To mark this special birthday, HRH The Duchess of Cornwall will make a return visit (her third in five years) to her ship on 13 December in Southampton and spend time meeting crew before unveiling a specially-commissioned portrait of herself and cutting a special birthday cake.
“We are very proud of Queen Victoria, her crew and her achievements since she entered service. To have a visit from Her Royal Highness will be a very special moment for the ship’s company. Queen Victoria is known as a happy ship and is certainly extremely popular with Cunard’s discerning guests.”
Queen Victoria is one of the most celebrated ships to be introduced in recent years and she quickly established herself as a popular member of the Cunard fleet continuing in style the line’s traditions established 172 years ago.
Now the third largest Cunard ship ever built (she was the second largest when she entered service but her sister Queen Elizabeth assumed that position when she joined the fleet in 2010) Queen Victoria has never been about size superlatives – she is about style. When the designers of Queen Victoria began to consider the ship’s interior public spaces, they drew on the well-recorded and rich history of previous Cunard ocean liners to set the tone.

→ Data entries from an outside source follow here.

-- DescriptorsCompleteWithTheirRecord: done or bad without a completion queue; with queue 6 of domain 0 empty or full
def dmaDone (v : Nat) (tail : Nat) (x : ChanS) : State :=
  (withQ 0 6 (qBytes Cap.null 0 tail 1 4 1 1 0 0 0 0x9000) (dma v 1)).setChan 13 15 x
def cqCtl : Nat := 1 + 6 * 2 ^ 22 + 2 ^ 40
theorem witness_complete : (dmaDone 1 0 ⟨true, none, true, none⟩).chEn 13 15 = true ∧
    (dmaDone 1 0 ⟨true, none, true, none⟩).chan 13 15 = ⟨true, none, true, none⟩ ∧
    (dmaDone 1 0 ⟨true, none, true, none⟩).bit ctl 40 = false ∧ (9 : Nat) < 256 ∧
    (dmaDone 1 0 ⟨true, some 9, true, none⟩).chan 13 15 = ⟨true, some 9, true, none⟩ ∧
    (dmaDone cqCtl 0 ⟨true, none, true, none⟩).bit ctl 40 = true ∧
    (dmaDone cqCtl 0 ⟨true, none, true, none⟩).fld ctl 36 4 = 0 ∧ (dmaDone cqCtl 0 ⟨true, none, true, none⟩).fld ctl 22 14 = 6 ∧
    ((dmaDone cqCtl 0 ⟨true, none, true, some (List.replicate 32 7)⟩).qAppend 0 6 (List.replicate 32 7)).isSome = true ∧
    ((dmaDone cqCtl 16 ⟨true, none, true, some (List.replicate 32 7)⟩).qAppend 0 6 (List.replicate 32 7)).isNone = true := by decide +kernel

def dmaEnd (tail : Nat) : State := (dmaDone cqCtl tail ⟨true, none, true, none⟩).chCount 13 15 4 1
def dmaCq : State := opened (dmaEnd 0) 0 6
theorem witness_complete_record : ((dmaEnd 0).qAppend 0 6 ((dmaEnd 0).dmaRecord 13 15)).isSome = true ∧
    ((dmaEnd 16).qAppend 0 6 ((dmaEnd 16).dmaRecord 13 15)).isNone = true ∧ ((dmaEnd 0).qOpen 0 6).1 = true ∧
    (dmaCq.qDesc 0 6).takes = true ∧ (dmaCq.qDesc 0 6).armed = false ∧ (dmaCq.qDesc 0 6).slot 0 = 0x9040 ∧ (dmaCq.qDesc 0 6).tail = 0 ∧
    landsB dmaCq (qAttr (dmaCq.homeHub 0x9040) 0) 0x9040 32 = true ∧ qLands dmaCq 0 6 0x14 4 = true ∧
    (dmaCq.qDesc 0 6).phys = 0x9000 ∧ dmaCq.qAddr 0 6 + 64 ≤ 0x9000 := by decide +kernel

/-! ### Media ports -/

-- PortsAnswerFramesAndFollowTheirLink: port 3 up and enabled, with its addresses, a membership and an ARP request of its own
def net (up : List Nat) : State :=
  { ((((inDev 3).setRg (portReg 3) 0x11).setRg (portReg 3 + 8) 0xABC).setRg (portReg 3 + 0x10) 0x0A000001) with
    up := up, ports := [(3, { PortS.reset with groups := [(0xE0000181, [])], asked := [0x0A000002] })] }
theorem witness_port : (net []).portOn 3 = false ∧ (net [3]).portOn 3 = true ∧ (net [3]).forPort 3 (0xABC : BitVec 48).toNat = true ∧
    (net [3]).portIp 3 = 0x0A000001 ∧ (∃ x ∈ ((net [3]).port 3).groups, (0 : BitVec 32).toNat = 0 ∨ x.1 = (0 : BitVec 32).toNat) ∧
    (0x0A000002 : BitVec 32).toNat ∈ ((net [3]).port 3).asked ∧ 3 ∉ (net []).up ∧ 3 ∈ (net [3]).up ∧
    (net [3]).fld (portReg 3 + 0x20) 3 3 ≠ 3 :=
  ⟨by decide +kernel, by decide +kernel, by decide +kernel, by decide +kernel, ⟨(0xE0000181, []), by decide +kernel, .inl rfl⟩,
    by decide +kernel, by decide, by decide, by decide +kernel⟩
theorem witness_port_set : (net []).dieActs 1 = true ∧ 1 ∉ (net []).sdDown ∧ (net []).bit (portReg 3) 0 = true ∧
    (net []).bit (portReg 3) 1 = false ∧ (net []).bit (portReg 3) 2 = false ∧ (net []).bit (portReg 3) 4 = true ∧
    (net []).fld (portReg 3 + 0x20) 3 3 = 0 ∧ (net []).ptpSel = none := by decide +kernel

-- NetworkTimeSteersTheGenerators: a Sync with its time, and one whose Follow_Up is awaited
def slave (syncs : Nat) : State :=
  let s := ((net [0, 3]).setFld (portReg 3 + 0x20) 3 3 3).setRg (portReg 0) 0x11
  { s.setRg (hubReg 1 7 + 0x1020) 2 with
    ports := [(0, { PortS.reset with gm := some 7 }), (3, { PortS.reset with gm := some 7, syncs := syncs, followUp := true })] }
theorem witness_ptp : (slave 6).portOn 3 = true ∧ (slave 6).bit (portReg 3) 4 = true ∧ (slave 6).ptpSel = some 3 ∧ ((slave 6).port 3).syncs + 1 < 8 ∧
    8 ≤ ((slave 7).port 3).syncs + 1 ∧ (slave 7).ptpSel = some 3 ∧ (net [3]).ptpSel ≠ some 3 ∧ (slave 7).portOn 0 = true ∧
    ((slave 7).port 0).gm = ((slave 7).port 3).gm ∧ ((slave 7).port 3).gm.isSome = true ∧ ((slave 7).port 3).followUp = true := by decide +kernel
def sync (kind : PtpKind) : PtpMsg := ⟨kind, true, false, 0, 7, true, 100000, 50, 30000⟩
theorem witness_sync : (sync (.sync false (-4))).intact = true ∧
    (sync (.sync false (-4))).gptp = (slave 6).bit (hubReg 1 7 + 0x1000) 0 ∧
    (sync (.sync false (-4))).domain.toNat = (slave 6).fld (hubReg 1 7 + 0x1000) 1 8 ∧ (slave 6).bit (hubReg 1 7 + 0x1000) 0 = false ∧
    (sync .followUp).kind = .followUp ∧ (-4 : Int) ≤ -4 ∧ (-4 : Int) ≤ 1 := by decide +kernel
theorem witness_pps : (slave 7).dieActs 1 = true ∧ (slave 7).bit (hubReg 1 7 + 0x1000 + 0x20) 1 = true ∧
    (slave 7).bit (hubReg 0 7 + 0x1000 + 0x20) 1 = false := by decide +kernel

From the ship’s double and triple-height spaces – a design feature of grand liners of the past – to rooms imbued with an elegant yet understated British charm, the overall effect is both contemporary and classically historic with some exciting innovations. These include the first traditional West End-style private viewing boxes at sea in the Royal Court Theatre, the first Cunardia exhibit display at sea, housing Cunard artefacts and memorabilia and the first two-storey library at sea featuring an elegant spiral staircase.
Queen Victoria made Cunard history when in December 2010 the company’s first-ever female Captain, Inger Olsen, took command.